Yes. Omitting PARTITION BY ranks across the entire result set as 1 group. RANK() OVER (ORDER BY score DESC) returns global rank. PARTITION BY is only needed when you want separate rankings per group (per department, per category, per customer).

Q: What's PERCENT_RANK used for?

Percentile-style rank. PERCENT_RANK() returns (rank - 1) / (total_rows - 1), so the top row is 1.0 and the bottom is 0.0. Useful for percentile bucketing, performance ranges, and outlier detection. Rare in interviews but useful to recognize.

Q: What's the difference between RANK and DENSE_RANK with ties?
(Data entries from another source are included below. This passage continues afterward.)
/-! ### SCH (R63) -/

def Reg.SCH_INSTANCE : Nat := 0x20000
def Reg.SCH_BRC_TOTAL : Nat := 0x20010
def Reg.SCH_BRC_DEP : Nat := 0x20014
def Reg.SCH_BRC_BUSY : Nat := 0x20018
def Reg.SCH_BRC_OVERRUN : Nat := 0x2001C
def Reg.SCH_SHED : Nat := 0x20020
def Reg.SCH_ARR_LATE : Nat := 0x20024
def Reg.SCH_ARR_DROP : Nat := 0x20028
def Reg.SCH_SLOT_REPEAT : Nat := 0x2002C
def Reg.SCH_CNT_CLEAR : Nat := 0x20030
def Reg.SCH_BRC_FIRST0 : Nat := 0x20040
def Reg.SCH_BRC_FIRST1 : Nat := 0x20044
def Reg.SCH_TRACE_CTRL : Nat := 0x20100
def Reg.SCH_TRACE_PTR : Nat := 0x20104
def Reg.SCH_TRACE_FMASK (k : Nat) : Nat := 0x20110 + 4 * (k % 4)
def Reg.SCH_ISL_SLACK (i : Nat) : Nat := 0x20200 + 4 * (i % 32)
def Reg.SCH_FCT_LOAD (f : Nat) : Nat := 0x20400 + 4 * (f % 128)
def Reg.SCH_FCT_MARGIN (f : Nat) : Nat := 0x20600 + 4 * (f % 128)
def Reg.SCH_HIST_SEL : Nat := 0x20800
def Reg.SCH_HIST (k : Nat) : Nat := 0x20810 + 4 * (k % 8)
def Reg.SCH_QW_SEL : Nat := 0x20900
def Reg.SCH_QW_DEPTH : Nat := 0x20904
def Reg.SCH_QW_FULLWAIT : Nat := 0x20908
def Reg.SCH_TRACE_WIN : Nat := 0x28000

/-! ### DRC (R263) -/

def Reg.DRC_STAT : Nat := 0x30000
def Reg.DRC_SP_CTRL : Nat := 0x30004
def Reg.DRC_SR_CTRL : Nat := 0x30008
def Reg.DRC_SR_COLLIDE : Nat := 0x30010
def Reg.DRC_SR_ABANDON : Nat := 0x30014
def Reg.DRC_REF_FORCED : Nat := 0x30018
def Reg.DRC_REF_DEBT_MAX : Nat := 0x3001C
def Reg.DRC_TRACK_DONE : Nat := 0x30020
def Reg.DRC_TRACK_ABANDON : Nat := 0x30024
def Reg.DRC_SW_COUNT : Nat := 0x30028
def Reg.DRC_META_ERR : Nat := 0x3002C
def Reg.DRC_CNT_CLEAR : Nat := 0x30030
def Reg.DRC_CH_STAT (c : Nat) : Nat := 0x30040 + 4 * (c % 8)
def Reg.DRC_PORT_SEL : Nat := 0x30080
def Reg.DRC_PORT_LAT : Nat := 0x30084
def Reg.DRC_PORT_L3 : Nat := 0x30088
def Reg.DRC_PORT_BYTES : Nat := 0x3008C

/-! ### ING (R70) -/

def Reg.ING_PORT_CFG (p : Nat) : Nat := 0x40000 + 4 * (p % 4)
def Reg.ING_PORT_STAT (p : Nat) : Nat := 0x40010 + 4 * (p % 4)
def Reg.ING_LS_STAT : Nat := 0x40040
def Reg.ING_LS_FWD : Nat := 0x40044
def Reg.ING_LS_MISSING : Nat := 0x40048
def Reg.ING_LS_MISMATCH : Nat := 0x4004C
def Reg.ING_MGMT_CFG : Nat := 0x40080
def Reg.ING_MGMT_IP : Nat := 0x40084
def Reg.ING_MGMT_AUTHFAIL : Nat := 0x40088
def Reg.ING_STR_CTRL (s : Nat) : Nat := 0x40100 + 0x40 * (s % 16)
def Reg.ING_STR_DST (s : Nat) : Nat := 0x40104 + 0x40 * (s % 16)
def Reg.ING_STR_SRC (s : Nat) : Nat := 0x40108 + 0x40 * (s % 16)
def Reg.ING_STR_PORTS (s : Nat) : Nat := 0x4010C + 0x40 * (s % 16)
def Reg.ING_STR_SSRC (s : Nat) : Nat := 0x40110 + 0x40 * (s % 16)
def Reg.ING_STR_RATE (s : Nat) : Nat := 0x40114 + 0x40 * (s % 16)
def Reg.ING_STR_SURF01 (s : Nat) : Nat := 0x40118 + 0x40 * (s % 16)
def Reg.ING_STR_SURF23 (s : Nat) : Nat := 0x4011C + 0x40 * (s % 16)
def Reg.ING_STR_LASTPIC (s : Nat) : Nat := 0x40120 + 0x40 * (s % 16)
def Reg.ING_STR_RX (s : Nat) : Nat := 0x40124 + 0x40 * (s % 16)
def Reg.ING_STR_PATCH (s : Nat) : Nat := 0x40128 + 0x40 * (s % 16)
def Reg.ING_STR_LOST (s : Nat) : Nat := 0x4012C + 0x40 * (s % 16)
def Reg.ING_DROP (c : Nat) : Nat := 0x40800 + 4 * (c % 8)
def Reg.ING_CNT_CLEAR : Nat := 0x40840
def Reg.ING_WIN (k : Nat) : Nat := 0x40C00 + 4 * (k % 64)
def Reg.ING_WIN_OOR : Nat := 0x40D00
def Reg.ING_WIN_RETIRED : Nat := 0x40D04
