/-! ### Registers that show the table (Table 6.6) -/

/-- CMP_SURF_D0 to D3 and the fence of the selected handle, all 0 for a handle that names no surface; the pool's largest free range; the
limits of the running image (R109). -/
def State.surfView (s : State) (a : Nat) : Option Word :=
  let sel := (s.reg Reg.CMP_SURF_SEL).toNat
  let v? := s.surface? sel
  let pick (f : Surface → Nat) : Option Word := some (word ((v?.map f).getD 0))
  if a = Reg.CMP_SURF_D0 then pick (fun v => v.base / 64)
  else if a = Reg.CMP_SURF_D1 then pick (fun v => v.width + v.height * 65536)
  else if a = Reg.CMP_SURF_D2 then
    pick (fun v => v.fmt + v.layout * 32 + v.depth * 128 + (if v.retiring then 2 else 1) * 512 + flag v.damaged * 2048 +
      flag v.generated * 4096 + flag v.patched * 8192 + (v.stride / 64) * 65536)
  else if a = Reg.CMP_SURF_D3 then pick (fun v => v.units)
  else if a = Reg.CMP_SURF_FENCE_LO then pick (fun v => if v.retiring then v.fence else 0)
  else if a = Reg.CMP_SURF_FENCE_HI then pick (fun v => if v.retiring then v.fence / 2 ^ 32 else 0)
  else if a = Reg.CMP_POOL_FREE then some (word s.poolFree)
  else if a = Reg.CMP_ENVELOPE then
    some (match s.gen.running with
      | none => 0
      | some im => if im.role = .sender then word (im.timeline.maxLayers + 256 * im.timeline.maxOverlap) else 0)
  else none

end Sys2Proof.Machine
end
Both ties get the same rank. RANK then skips the next rank (1, 2, 2, 4); DENSE_RANK doesn't (1, 2, 2, 3). When the question is 'find the Nth row' RANK is correct; when the question is 'find the Nth distinct value' DENSE_RANK is correct.

3 SQL ranking functions look interchangeable until 2 rows tie. ROW_NUMBER picks a winner. RANK ties them and leaves a gap. DENSE_RANK ties them with no gap. Picking the wrong one is a silent bug: the query runs, returns rows, and the interviewer waits to see if you notice the difference. 8 graded problems below, organized around the 3-cell decision tree.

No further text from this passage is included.